Дочь ахнула, увидев платье, и еще раз - увидев в нем мать.
- Ты самая красивая на свете, - вздохнула она и, не отрывая взгляда, на цыпочках, отступала к двери - поскорей позвать отца. Генрих тоже будет восхищен и тоже станет посматривать на отца, проверяя, нравится ли ему мама.
Дожидаясь, пока Маргарита позволит ему и Генриху войти, Роберт отыскал среди бумаг не отправленное в Александрию письмо, а под ним два детских "впечатления". Он еще раз полюбовался мастерством дочери и, отложив ее рисунок, взял в руки рисунок сына. Генрих подошел и стоял рядом, потупившись.
- Мама не стала посылать, - объяснил он. - Она сказала, что дедушке и бабушке… может быть непонятно.
- Мне тоже, - не удержался Роберт. Генрих еще ниже опустил голову. Но тут же поднял ее, как учил отец, чтобы ответить:
- Они ведь были живые, папа. До того, как мы проехали по ним.
То, что его маленький сын сказал этим своим "впечатлением", Роберт узнает позднее, из оперативного отчета, представленного Гиммлеру начальником главного имперского ведомства безопасности (РСХА) Гейдрихом. В результате "мирного воссоединения братских народов" погибло около… семи тысяч австрийцев. Хотя запланировано было всего несколько сот! Гиммлер даже советовался с Герингом, показывать ли эту "статистику" фюреру. Геринг категорически заявил - ни в коем случае! Все-таки, как ни крути, а для "мирного вторжения"… многовато.
Гиммлер и сам пребывал в тяжелом недоумении. Обещал наказать виновных. Но - кого? Гейдриха! Мюллера? Самого себя?
- Никого он не накажет, - сказал Лею Геринг. - Да и… его можно понять. Он оказался в самом трудном положении. Все-таки, скажем честно… фюрер поторопился.

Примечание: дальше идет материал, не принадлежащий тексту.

/-- The pin written has the new latch, the other keeps its own. -/
@[simp] theorem setLat_lat (v : Bool) (s : State) :
    (setLat .ow v s).latOw = v ∧ (setLat .ow v s).latTx = s.latTx ∧
    (setLat .tx v s).latTx = v ∧ (setLat .tx v s).latOw = s.latOw := by
  simp [setLat]

/-- An answer of the environment uses up an answer or a draw and nothing else. -/
@[simp] theorem envAnswer_keeps (p : Pin) (s : State) :
    ((envAnswer p s).2).dirOw = s.dirOw ∧ ((envAnswer p s).2).latOw = s.latOw ∧
    ((envAnswer p s).2).dirTx = s.dirTx ∧ ((envAnswer p s).2).latTx = s.latTx ∧
    ((envAnswer p s).2).ie = s.ie ∧ ((envAnswer p s).2).iesave = s.iesave ∧
    ((envAnswer p s).2).busy = s.busy ∧ ((envAnswer p s).2).pres = s.pres ∧
    ((envAnswer p s).2).crcok = s.crcok ∧ ((envAnswer p s).2).serInit = s.serInit ∧
    ((envAnswer p s).2).err = s.err ∧ ((envAnswer p s).2).opc = s.opc ∧
    ((envAnswer p s).2).arg = s.arg ∧ ((envAnswer p s).2).res = s.res ∧
    ((envAnswer p s).2).sr = s.sr ∧ ((envAnswer p s).2).rx = s.rx ∧
    ((envAnswer p s).2).crc = s.crc ∧ ((envAnswer p s).2).raw = s.raw ∧
    ((envAnswer p s).2).retry = s.retry ∧ ((envAnswer p s).2).bitcnt = s.bitcnt ∧
    ((envAnswer p s).2).bytecnt = s.bytecnt ∧ ((envAnswer p s).2).decptr = s.decptr ∧
    ((envAnswer p s).2).dly = s.dly ∧ ((envAnswer p s).2).seq = s.seq ∧
    ((envAnswer p s).2).sp = s.sp ∧ ((envAnswer p s).2).decbuf = s.decbuf ∧
    ((envAnswer p s).2).now = s.now ∧ ((envAnswer p s).2).trace = s.trace ∧
    ((envAnswer p s).2).ports = s.ports ∧ ((envAnswer p s).2).jitters = s.jitters ∧
    ((envAnswer p s).2).offers = s.offers ∧ ((envAnswer p s).2).resets = s.resets ∧
    ((envAnswer p s).2).params = s.params := by
  cases p
  · simp only [envAnswer]
    split <;> simp
  · simp [envAnswer]

/-- A sample touches the trace, the draws and the environment alone (20_memory.md R59). -/
@[simp] theorem sample_keeps (p : Pin) (s : State) :
    ((sample p s).2).dirOw = s.dirOw ∧ ((sample p s).2).latOw = s.latOw ∧
    ((sample p s).2).dirTx = s.dirTx ∧ ((sample p s).2).latTx = s.latTx ∧
    ((sample p s).2).ie = s.ie ∧ ((sample p s).2).iesave = s.iesave ∧
    ((sample p s).2).busy = s.busy ∧ ((sample p s).2).pres = s.pres ∧
    ((sample p s).2).crcok = s.crcok ∧ ((sample p s).2).serInit = s.serInit ∧
    ((sample p s).2).err = s.err ∧ ((sample p s).2).opc = s.opc ∧ ((sample p s).2).arg = s.arg ∧
    ((sample p s).2).res = s.res ∧ ((sample p s).2).sr = s.sr ∧ ((sample p s).2).rx = s.rx ∧
    ((sample p s).2).crc = s.crc ∧ ((sample p s).2).raw = s.raw ∧
    ((sample p s).2).retry = s.retry ∧ ((sample p s).2).bitcnt = s.bitcnt ∧
    ((sample p s).2).bytecnt = s.bytecnt ∧ ((sample p s).2).decptr = s.decptr ∧
    ((sample p s).2).dly = s.dly ∧ ((sample p s).2).seq = s.seq ∧ ((sample p s).2).sp = s.sp ∧
    ((sample p s).2).decbuf = s.decbuf ∧ ((sample p s).2).now = s.now ∧
    ((sample p s).2).ports = s.ports ∧ ((sample p s).2).jitters = s.jitters ∧
    ((sample p s).2).offers = s.offers ∧ ((sample p s).2).resets = s.resets ∧
    ((sample p s).2).params = s.params := by
  unfold sample
  split <;> simp

/-- Loading the delay generator touches `DLY` alone. -/
@[simp] theorem loadDelay_keeps (d : BitVec 20) (s : State) :
    (loadDelay d s).dirOw = s.dirOw ∧ (loadDelay d s).latOw = s.latOw ∧
    (loadDelay d s).dirTx = s.dirTx ∧ (loadDelay d s).latTx = s.latTx ∧
    (loadDelay d s).ie = s.ie ∧ (loadDelay d s).iesave = s.iesave ∧
    (loadDelay d s).busy = s.busy ∧ (loadDelay d s).pres = s.pres ∧
    (loadDelay d s).crcok = s.crcok ∧ (loadDelay d s).serInit = s.serInit ∧
    (loadDelay d s).err = s.err ∧ (loadDelay d s).opc = s.opc ∧ (loadDelay d s).arg = s.arg ∧
    (loadDelay d s).res = s.res ∧ (loadDelay d s).sr = s.sr ∧ (loadDelay d s).rx = s.rx ∧
    (loadDelay d s).crc = s.crc ∧ (loadDelay d s).raw = s.raw ∧ (loadDelay d s).retry = s.retry ∧
    (loadDelay d s).bitcnt = s.bitcnt ∧ (loadDelay d s).bytecnt = s.bytecnt ∧
    (loadDelay d s).decptr = s.decptr ∧ (loadDelay d s).seq = s.seq ∧ (loadDelay d s).sp = s.sp ∧
    (loadDelay d s).decbuf = s.decbuf ∧ (loadDelay d s).now = s.now ∧
    (loadDelay d s).trace = s.trace ∧ (loadDelay d s).ports = s.ports ∧
    (loadDelay d s).draws = s.draws ∧ (loadDelay d s).env = s.env ∧
    (loadDelay d s).jitters = s.jitters ∧ (loadDelay d s).offers = s.offers ∧
    (loadDelay d s).resets = s.resets ∧ (loadDelay d s).params = s.params := by
  simp [loadDelay]

/-- A delay that runs out touches time and `DLY` alone. -/
@[simp] theorem runDelay_keeps (e : Nat) (s : State) :
    (runDelay e s).dirOw = s.dirOw ∧ (runDelay e s).latOw = s.latOw ∧
    (runDelay e s).dirTx = s.dirTx ∧ (runDelay e s).latTx = s.latTx ∧ (runDelay e s).ie = s.ie ∧
    (runDelay e s).iesave = s.iesave ∧ (runDelay e s).busy = s.busy ∧
    (runDelay e s).pres = s.pres ∧ (runDelay e s).crcok = s.crcok ∧
    (runDelay e s).serInit = s.serInit ∧ (runDelay e s).err = s.err ∧ (runDelay e s).opc = s.opc ∧
    (runDelay e s).arg = s.arg ∧ (runDelay e s).res = s.res ∧ (runDelay e s).sr = s.sr ∧
    (runDelay e s).rx = s.rx ∧ (runDelay e s).crc = s.crc ∧ (runDelay e s).raw = s.raw ∧
    (runDelay e s).retry = s.retry ∧ (runDelay e s).bitcnt = s.bitcnt ∧
    (runDelay e s).bytecnt = s.bytecnt ∧ (runDelay e s).decptr = s.decptr ∧
    (runDelay e s).seq = s.seq ∧ (runDelay e s).sp = s.sp ∧ (runDelay e s).decbuf = s.decbuf ∧
    (runDelay e s).trace = s.trace ∧ (runDelay e s).ports = s.ports ∧
    (runDelay e s).draws = s.draws ∧ (runDelay e s).env = s.env ∧
    (runDelay e s).jitters = s.jitters ∧ (runDelay e s).offers = s.offers ∧
    (runDelay e s).resets = s.resets ∧ (runDelay e s).params = s.params := by
  simp [runDelay]

/-- `wait_ni` touches time and `DLY` alone. -/
@[simp] theorem waitNi_keeps (d : BitVec 20) (s : State) :
    (waitNi d s).dirOw = s.dirOw ∧ (waitNi d s).latOw = s.latOw ∧ (waitNi d s).dirTx = s.dirTx ∧
    (waitNi d s).latTx = s.latTx ∧ (waitNi d s).ie = s.ie ∧ (waitNi d s).iesave = s.iesave ∧
    (waitNi d s).busy = s.busy ∧ (waitNi d s).pres = s.pres ∧ (waitNi d s).crcok = s.crcok ∧
    (waitNi d s).serInit = s.serInit ∧ (waitNi d s).err = s.err ∧ (waitNi d s).opc = s.opc ∧
    (waitNi d s).arg = s.arg ∧ (waitNi d s).res = s.res ∧ (waitNi d s).sr = s.sr ∧
    (waitNi d s).rx = s.rx ∧ (waitNi d s).crc = s.crc ∧ (waitNi d s).raw = s.raw ∧
    (waitNi d s).retry = s.retry ∧ (waitNi d s).bitcnt = s.bitcnt ∧
    (waitNi d s).bytecnt = s.bytecnt ∧ (waitNi d s).decptr = s.decptr ∧ (waitNi d s).seq = s.seq ∧
    (waitNi d s).sp = s.sp ∧ (waitNi d s).decbuf = s.decbuf ∧ (waitNi d s).trace = s.trace ∧
    (waitNi d s).ports = s.ports ∧ (waitNi d s).draws = s.draws ∧ (waitNi d s).env = s.env ∧
    (waitNi d s).jitters = s.jitters ∧ (waitNi d s).offers = s.offers ∧
    (waitNi d s).resets = s.resets ∧ (waitNi d s).params = s.params := by
  simp [waitNi]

Отложив рисунок, Роберт сел в кресло и посадил сына к себе на колени, крепко прижав к груди. Мальчик замер, очарованный этой необычной, редкой лаской отца, и сам прижимался все сильнее - незаметно, без видимых усилий, - как будто врастая нежным тельцем в сильную, надежную мужскую плоть. Роберт же чувствовал себя так, точно это беззащитное существо было его собственной открытой раной, лишь слегка затянутой тонкой кожицей, которую может порвать любой ворвавшийся ветерок.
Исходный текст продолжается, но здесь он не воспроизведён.